Nie wiem czemu ale miałem złe przeczucia. Otworzyłem drzwi i aż zaniemówiłem. Przetarłem
oczy żeby się upewnić czy wyobraźnia nie płata mi figli. Jednak ona tu stała. Pół
metra ode mnie. Była jak zawsze piękna. Długie blond włosy. Niebieskie oczy. Jak
zwykle miała na sobie sukienkę. Tym razem w kwiaty bez ramiączek. Na to beżowy
sweterek z rękawami ¾. Dobrze znalem tą sukienkę dostała ją ode mnie w ramach
naszego pożegnania. Pierwszy raz ją w niej widziałem. Wyglądała przeuroczo.
-Kim. Co ty tu robisz?- zapytałem szczerze zdziwiony.
-Lou musimy porozmawiać. A raczej przyjechałam tylko po to
żeby ci coś ważnego powiedzieć.-zaczęłam nawet na mnie nie patrząc. Zacząłem się
denerwować. Mówila takim poważnym i stanowczym tonem.
-Co…co się stało?- zapytałem szeptem.
-To nie ma sensu.- powiedziała spokojnie. Zamarłem. – my nie
mamy sensu. Już cię nie kocham Lou ja nie potrafię tak żyć. Żegnaj.-
powiedziała i odeszła. To niemożliwe. Poczułem się jakby ktoś wyrwał mi serce poszarpał
na drobne kawałki i rzucił mi nimi w twarz. Wbiegłem do pokoju i po prostu się
rozpłakałem.
~~*~~
Siedząc w parku nie zwróciłem uwagi na parę siedzącą obok
mnie która wymieniała się śliną. Nie chciałem na to patrzeć bo jeszcze tydzień
temu sam taki byłem. To tylko pogłębiało ranę w miejscu gdzie było moje serce. Wstałem
z ławki i chciałem się oddalić. Jednak coś przykuło moją uwagę. A mianowicie
bransoletka dziewczyny. Taka sama jaką podarowałem Kim na naszą rocznicę. Zamarłem.

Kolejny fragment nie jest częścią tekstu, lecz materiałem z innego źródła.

/-- The steps that PATTERNPUT takes (R72–R74): 1 to 24, their fields in range, each LOOP back to a lower index over no other LOOP. -/
def StepsAllowed (l : List PatternStep) : Prop :=
  1 ≤ l.length ∧ l.length ≤ 24 ∧
    ∀ (i : Nat) (x : PatternStep), l[i]? = some x →
      match x with
      | .tone pitch length level => 1 ≤ pitch ∧ pitch ≤ 63 ∧ 1 ≤ length ∧ length ≤ 255 ∧ level ≤ 15
      | .rest length => 1 ≤ length ∧ length ≤ 255
      | .strike width => 1 ≤ width ∧ width ≤ 255
      | .loop back count =>
        back < i ∧ 1 ≤ count ∧ count ≤ 15 ∧ ∀ j, back ≤ j → j < i → ∀ b c, l[j]? ≠ some (.loop b c)
      | .stop => True

/-- The sizes of the lists of SETTINGS: seven weekdays, six zones, fourteen sources. -/
def SettingsSized (x : Settings) : Prop :=
  x.weekMap.length = 7 ∧ x.zoneGroup.length = 6 ∧ x.relayPol.length = 6 ∧ x.enables.length = 14 ∧ x.levels.length = 14

/-- A Pattern Table: 32 patterns, each empty or of steps that PATTERNPUT takes (R72, R73). -/
def PatternsSound (l : List (List PatternStep)) : Prop := l.length = 32 ∧ ∀ p ∈ l, p = [] ∨ StepsAllowed p

/-- The sizes and forms of the areas that some copies hold (R200). -/
def CopiesSized (c : AreaCopies) : Prop :=
  (∀ x, c.settings = some x → SettingsSized x) ∧ (∀ l, c.plans = some l → l.length = 4) ∧
    (∀ l, c.patterns = some l → PatternsSound l) ∧ (∀ l, c.calendar = some l → (l.map Prod.fst).Pairwise (· < ·)) ∧
    ∀ l, c.texts = some l → l.length = 16

/-- The sizes and forms of the tables: SETTINGS, four Plan Banks (R50), 32 patterns (R72), a Calendar Table in order of date (R33), sixteen
texts (R172), eight cohorts (R46), eight terminals (R100), six mutes (R91), nine fingerprints (R200), the channels (R75), at most eight
requests waiting in order of priority (R82); the same of the stored copies, and of the snapshot that a SAVE took. -/
def TablesOk (s : State) : Prop :=
  SettingsSized s.settings ∧ s.plan.banks.length = 4 ∧ PatternsSound s.chime.patterns ∧
    (s.day.calendar.map Prod.fst).Pairwise (· < ·) ∧ s.notices.texts.length = 16 ∧ s.day.cohorts.length = 8 ∧
    s.line.table.length = 8 ∧ s.zone.mutes.length = 6 ∧ s.store.fingerprints.length = 9 ∧ ChannelsReady s ∧
    s.chime.waits.length ≤ 8 ∧ (s.chime.waits.map (·.request.priority)).Pairwise (· ≥ ·) ∧
    CopiesSized s.store.stored ∧ ∀ o, s.store.operation = some o → CopiesSized o.snapshot

/-- A set of zones that a request takes: one or more of 1–6. -/
def ZonesAllowed (zones : List Nat) : Prop := zones ≠ [] ∧ ∀ z ∈ zones, 1 ≤ z ∧ z ≤ 6

/-- The zone, group or input of a setting exists (R204). -/
def PlaceAllowed : SettingRef → Prop
  | .zoneGroup z | .relayPol z => 1 ≤ z ∧ z ≤ 6
  | .wakePol g | .groupVolume g | .ceiling g => g ≠ none
  | .quietMask i | .quietLevel i => i ≠ none
  | _ => True

/-- A value in the range of a setting (R204). -/
def ValueAllowed : SettingRef → SettingValue → Prop
  | .dayOpen, .time t => t < 86400 ∧ t % 60 = 0
  | .weekMap, .week l => l.length = 7 ∧ ∀ b, .school b ∈ l → b < 4
  | .catchUp, .num n => n ≤ 600
  | .waitLimit, .num n => 5 ≤ n ∧ n ≤ 120
  | .lead, .num n | .tail, .num n => n ≤ 10
  | .groupVolume _, .num n | .ceiling _, .num n => n ≤ 15
  | .quietMask _, .zones l => ∀ z ∈ l, 1 ≤ z ∧ z ≤ 6
  | .buttonZones, .zones l => ZonesAllowed l
  | .buttonPrio, .num n => 1 ≤ n ∧ n ≤ 15
  | .buttonPattern, .num n => n < 32
  | .minutePulse, .flag _ | .quietLevel _, .flag _ | .override, .flag _ | .zoneGroup _, .group _ | .relayPol _, .polarity _
  | .wakePol _, .polarity _ | .buttonMode, .mode _ | .latePolicy, .policy _ => True
  | _, _ => False

/-- The setting is of LIMITS (R204). -/
def OfLimits (r : SettingRef) : Prop := r = .override ∨ ∃ g, r = .ceiling g

/-- A request of the Settings Store names an area (R201). -/
def NamesArea (areas : AreasArg) (a : Area) : Prop := areas = .all ∨ ∃ l, areas = .list l ∧ some a ∈ l

/-- The checks of a deadline, which POST and BROADCAST make behind that of their values (R173, R174). -/
def deadlineChecks (deadline : Option SchoolTime) (s : State) : Checks :=
  [(deadline ≠ none ∧ s.time.valid = false, .clockInvalid), (∃ d, deadline = some d ∧ d ≤ s.time.school, .badValue)]

/-- A class, text slot and deadline in range (R173). -/
def PostAllowed (cls textSlot : Nat) (deadline : Option SchoolTime) : Prop :=
  1 ≤ cls ∧ cls ≤ 14 ∧ textSlot < 16 ∧ ∀ d, deadline = some d → d < 86400

/-- The checks of a request, in the order of its rule (R193). A check of the range of an argument that the rule's list does not place
comes first (R193; log 31). -/
def checksOf : Instr → State → Checks
  | .enrol a, s =>
    [(saveHolds .roster s = true, .storeBusy),
      (¬(EnrolmentAllowed (some a.card) (some a.reference) (some a.cohort) (some a.form) a.permit a.office (some a.contacts) ∧
          ∀ k, a.slot = some k → k < 2048),
        .badValue),
      (∃ k, a.slot = some k ∧ SlotUsed k s, .wrongState),
      (a.slot = none ∧ ∀ k < 2048, SlotUsed k s, .full),
      (∃ e ∈ s.roll.roster, e.2.enrolment.card = a.card ∨ e.2.enrolment.reference = a.reference, .duplicate)]
  | .amend a, s =>
    [(saveHolds .roster s = true, .storeBusy),
      (a.slot < 2048 ∧ pupilAt a.slot s = none, .noSuch),
      (¬(a.slot < 2048 ∧
          EnrolmentAllowed a.card a.reference a.cohort a.form (a.permit.bind id) a.office a.contacts),
        .badValue),
      (∃ e ∈ s.roll.roster, e.1 ≠ a.slot ∧ (a.card = some e.2.enrolment.card ∨ a.reference = some e.2.enrolment.reference),
        .duplicate)]
  | .withdraw slot, s =>
    [(2048 ≤ slot, .badValue), (saveHolds .roster s = true ∨ saveHolds .away s = true, .storeBusy),
      (pupilAt slot s = none, .noSuch)]
  | .pupil slot, _ => [(2048 ≤ slot, .badValue)]
  | .find (.card key), s =>
    [(¬(1 ≤ key ∧ key ≤ 4294967294), .badValue), (∀ e ∈ s.roll.roster, e.2.enrolment.card ≠ key, .noSuch)]
  | .find (.reference r), s =>
    [(¬(1 ≤ r ∧ r ≤ 999999), .badValue), (∀ e ∈ s.roll.roster, e.2.enrolment.reference ≠ r, .noSuch)]
  | .find (.contact id start), _ => [(¬(1 ≤ id ∧ id ≤ 65535 ∧ start < 2048), .badValue)]
  | .marks a, _ =>
    [(8 ≤ a.cohort ∨ a.mark = some none ∨ (∃ f, a.form = some f ∧ 64 ≤ f) ∨ a.disputed = some false ∨ 2048 ≤ a.start, .badValue)]
  | .mark a, s =>
    [(2048 ≤ a.slot, .badValue), (s.day.state ≠ .open_, .dayNotOpen), (¬MarkAllowed a, .badValue),
      (pupilAt a.slot s = none, .noSuch),
      (a.target = some .signedOut ∧
          ∀ p, pupilAt a.slot s = some p →
            p.day.mark ≠ .present ∧ p.day.mark ≠ .late ∧ p.day.mark ≠ .lateAfterCut ∧ p.day.mark ≠ .arrivedExcused,
        .wrongState)]
  | .census cohort _, _ => [(∃ c, cohort = some c ∧ 8 ≤ c, .badValue)]
  | .away slot first last reason, s =>
    [(2048 ≤ slot, .badValue), (saveHolds .away s = true, .storeBusy), (s.time.valid = false, .clockInvalid),
      (36525 ≤ first ∨ 36525 ≤ last ∨ last < first ∨ last < s.time.date ∨ reason = none ∨ reason = some .closure, .badValue),
      (pupilAt slot s = none, .noSuch),
      (∃ e ∈ s.roll.away, e.slot = slot ∧ e.first ≤ last ∧ first ≤ e.last, .overlap),
      (256 ≤ s.roll.away.length, .full)]
  | .unaway slot first, s =>
    [(2048 ≤ slot ∨ 36525 ≤ first, .badValue), (saveHolds .away s = true, .storeBusy),
      (∀ e ∈ s.roll.away, ¬(e.slot = slot ∧ e.first = first), .noSuch)]
  | .aways slot start, _ =>
    [((∃ k, slot = some k ∧ 2048 ≤ k) ∨ ∃ d, start = some d ∧ 36525 ≤ d, .badValue)]
  | .arrive slot time, s =>
    [(s.day.state ≠ .open_, .dayNotOpen), (2048 ≤ slot ∨ ∃ t, time = some t ∧ 86400 ≤ t, .badValue),
      (∃ t, time = some t ∧ (s.time.school < t ∨ t < s.day.openingTime.getD 0), .badValue),
      (pupilAt slot s = none, .noSuch)]
  | .setClock time date, s =>
    [(86400 ≤ time ∨ (∃ d, date = some d ∧ 36525 ≤ d) ∨ date = none ∧ s.time.valid = false, .badValue)]
  | .datePut date dayType, s =>
    [(saveHolds .calendar s = true, .storeBusy),
      (36525 ≤ date ∨ (∃ b, dayType = .school b ∧ 4 ≤ b) ∨ s.time.valid = true ∧ date < s.time.date, .badValue),
      (tableGet date s.day.calendar = none ∧ 64 ≤ s.day.calendar.length, .full)]
  | .dateDrop date, s =>
    [(36525 ≤ date, .badValue), (saveHolds .calendar s = true, .storeBusy), (tableGet date s.day.calendar = none, .noSuch)]
  | .dates start, _ => [(∃ d, start = some d ∧ 36525 ≤ d, .badValue)]
  | .openDay bank, s =>
    [(s.time.valid = false, .clockInvalid), (s.day.state ≠ .closed, .wrongState), (∃ b, bank = some b ∧ 4 ≤ b, .badValue),
      (rollLoadUnderWay s = true, .storeBusy), (bank = none ∧ dayTypeOf s.time.date s = .closed, .badValue)]
  | .closeDay, s => [(s.day.state ≠ .open_, .wrongState)]
  | .closure textSlot, s =>
    [(s.day.state ≠ .open_, .dayNotOpen), (16 ≤ textSlot, .badValue), (s.notices.texts.getD textSlot [] = [], .noSuch),
      (s.day.closureFlag = true, .wrongState),
      (128 ≤ s.notices.queue.length ∧ ∀ n ∈ s.notices.queue, n.kind = .absent → n.inWindow = true, .full)]
  | .entryPut a, s =>
    [(storeHolds .plans s = true, .storeBusy), (∀ e, ¬EntryGiven a e, .badValue),
      (∃ e c, EntryGiven a e ∧ e.chime = some c ∧ 12 ≤ c.priority ∧ s.limits.override = false, .notAllowed),
      (96 ≤ (s.plan.banks.getD a.bank .empty).entries.length, .full)]
  | .entryDrop bank position, s =>
    [(storeHolds .plans s = true, .storeBusy), (4 ≤ bank, .badValue),
      ((s.plan.banks.getD bank .empty).entries.length ≤ position, .noSuch)]
  | .bankClear bank, s => [(storeHolds .plans s = true, .storeBusy), (4 ≤ bank, .badValue)]
  | .header bank none, _ => [(4 ≤ bank, .badValue)]
  | .header bank (some (name, select)), s =>
    [(storeHolds .plans s = true, .storeBusy),
      (4 ≤ bank ∨ 12 < name.length ∨ (∃ c ∈ name, isNameChar c = false) ∨ select = none, .badValue)]
  | .bank bank start, _ => [(4 ≤ bank ∨ 96 ≤ start, .badValue)]
  | .adopt bank, s =>
    [(s.day.state ≠ .open_, .dayNotOpen), (4 ≤ bank, .badValue), (s.day.closureFlag = true, .wrongState)]
  | .today start, _ => [(96 ≤ start, .badValue)]
  | .patternPut pattern steps, s =>
    [(storeHolds .patterns s = true, .storeBusy), (32 ≤ pattern ∨ ∃ l, steps = some l ∧ ¬StepsAllowed l, .badValue)]
  | .pattern pattern, _ => [(32 ≤ pattern, .badValue)]
  | .volume group value, s =>
    [(group = none ∨ ∃ v, value = some v ∧ 15 < v, .badValue), (value ≠ none ∧ saveHolds .settings s = true, .storeBusy)]
  | .mute write, _ => [(∃ zones on, write = some (zones, on) ∧ (¬ZonesAllowed zones ∨ on = none), .badValue)]
  | .play (.request pattern zones priority), s =>
    [(32 ≤ pattern ∨ ¬ZonesAllowed zones ∨ priority < 1 ∨ 15 < priority, .badValue),
      (12 ≤ priority ∧ s.limits.override = false, .notAllowed), (s.chime.patterns.getD pattern [] = [], .noSuch)]
  | .hush (.channel n), s => [(4 ≤ n, .badValue), ((channelAt n s).state = .idle, .wrongState)]
  | .hush .other, _ => [(True, .badValue)]
  | .seekAll, s => [(s.line.enumerationPending = true ∨ ∃ w, s.line.job = .enumeration w, .wrongState)]
  | .admitTerminal i entrance, s =>
    [(storeHolds .terminals s = true, .storeBusy), (identityValid i = false ∨ 8 < entrance, .badValue),
      (∀ n < 8, ∃ t, terminalAt n s = some t ∧ t.identity ≠ i, .full)]
  | .retire n, s =>
    [(storeHolds .terminals s = true, .storeBusy), (8 ≤ n, .badValue), (terminalAt n s = none, .noSuch)]
  | .classTable table none, _ => [(table = none, .badValue)]
  | .classTable table (some (a, l, r)), s =>
    [(storeHolds .settings s = true, .storeBusy), (table = none ∨ 15 < a ∨ 15 < l ∨ 15 < r, .badValue)]
  | .hold value, _ => [(value = some none, .badValue)]
  | .quiet minutes, s => [(0 < minutes ∧ s.time.valid = false, .clockInvalid), (240 < minutes, .badValue)]
  | .cancel number, s =>
    [(number < 1 ∨ 65535 < number, .badValue), (∀ n ∈ s.notices.queue, n.number ≠ number, .noSuch),
      (∃ n, noticeAt number s = some n ∧ n.cancel = true, .wrongState)]
  | .text slot .read, _ => [(16 ≤ slot, .badValue)]
  | .text slot (.write t), s =>
    [(storeHolds .texts s = true, .storeBusy),
      (16 ≤ slot ∨ t = [] ∨ 160 < t.length ∨ ∃ c ∈ t, isTextChar c = false, .badValue)]
  | .text slot .empty, s =>
    [(storeHolds .texts s = true, .storeBusy), (16 ≤ slot, .badValue),
      (∃ n ∈ s.notices.queue, n.textSlot = some slot, .wrongState)]
  | .post a, s =>
    [(2048 ≤ a.slot ∨ 2 < a.position ∨ ¬PostAllowed a.cls a.textSlot a.deadline, .badValue)] ++ deadlineChecks a.deadline s ++
      [(pupilAt a.slot s = none, .noSuch),
        ((∀ p, pupilAt a.slot s = some p → p.enrolment.contacts.length ≤ a.position) ∨ s.notices.texts.getD a.textSlot [] = [],
          .noSuch),
        (128 ≤ s.notices.queue.length, .full)]
  | .broadcast a, s =>
    [(a.cohorts = [] ∨ (∃ c ∈ a.cohorts, 7 < c) ∨ a.reach = none ∨ ¬PostAllowed a.cls a.textSlot a.deadline, .badValue)] ++
      deadlineChecks a.deadline s ++
      [(s.notices.texts.getD a.textSlot [] = [], .noSuch), (128 ≤ s.notices.queue.length, .full)]
  | .notices kind slot start, _ =>
    [(kind = some none ∨ (∃ k, slot = some k ∧ 2048 ≤ k) ∨ start < 1 ∨ 65535 < start, .badValue)]
  | .inbox (.summary start), _ => [(∃ n, start = some n ∧ (n < 1 ∨ 65535 < n), .badValue)]
  | .inbox (.text number part), s =>
    [(number < 1 ∨ 65535 < number, .badValue), (∀ m ∈ s.gateway.inbox, m.number ≠ number, .noSuch), (3 < part, .badValue)]
  | .discard (.number number), s =>
    [(number < 1 ∨ 65535 < number, .badValue), (∀ m ∈ s.gateway.inbox, m.number ≠ number, .noSuch)]
  | .status source, _ => [(∃ n, source = some n ∧ 14 ≤ n, .badValue)]
  | .ack source count, s =>
    [(14 ≤ source ∨ ∃ c, count = some c ∧ 255 < c, .badValue),
      (∃ c, count = some c ∧ c ≠ (sourceAt source s).count, .wrongState)]
  | .level source none, _ => [(14 ≤ source, .badValue)]
  | .level source (some (level, enable)), s =>
    [(storeHolds .settings s = true, .storeBusy), (14 ≤ source ∨ 7 < level ∨ enable = none, .badValue),
      (source < 2, .notAllowed)]
  | .floor value, s =>
    [(value ≠ none ∧ storeHolds .settings s = true, .storeBusy), (∃ f, value = some f ∧ 7 < f, .badValue)]
  | .save areas, s =>
    [(s.store.operation ≠ none, .storeBusy), (∃ l, areas = .list l ∧ (l = [] ∨ none ∈ l ∨ ¬l.Nodup), .badValue)]
  | .load areas strap, s | .defaults areas strap, s =>
    [(s.store.operation ≠ none, .storeBusy), (∃ l, areas = .list l ∧ (l = [] ∨ none ∈ l ∨ ¬l.Nodup), .badValue),
      ((NamesArea areas .roster ∨ NamesArea areas .plans ∨ NamesArea areas .away) ∧ s.day.state ≠ .closed, .dayOpen),
      (NamesArea areas .limits ∧ strap = false, .locked)]
  | .setSetting r value strap, s =>
    [(r = .unknown, .noSuch), (¬PlaceAllowed r, .badValue),
      ((OfLimits r ∧ storeHolds .limits s = true) ∨ (¬OfLimits r ∧ storeHolds .settings s = true), .storeBusy),
      (∀ v, value = some v → ¬ValueAllowed r v, .badValue), (OfLimits r ∧ strap = false, .locked)]
  | .getSetting (.setting r) _, _ => [(r = .unknown, .noSuch), (¬PlaceAllowed r, .badValue)]
  | _, _ => []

Czy to mogła być ona. przełknąłem gulę rosnącą w gardle. To musi być ona.
wszędzie bym ją poznał. Minął cholerny tydzień a ona już ma jakiegoś fagasa. Chciało
mi się płakać a jednocześnie byłem wściekły. Nie tylko na nią ale też na
siebie. to ja głupi obwiniałem się że to moja wina. Że nie poświęcałem jej
uwagi. Często nie miałem czasu. A tu proszę. Zostawiła mnie dla innego. Wahałem
się chwilę czy podchodzić. Schowałem dumę do kieszeni i podszedłem do
zakochanej parki.
-Fajnie że już się pocieszyłaś po zerwaniu.- powiedziałem a
oni jak oparzeni od siebie odskoczyli.
-Lou.- powiedziała przerażona dziewczyna.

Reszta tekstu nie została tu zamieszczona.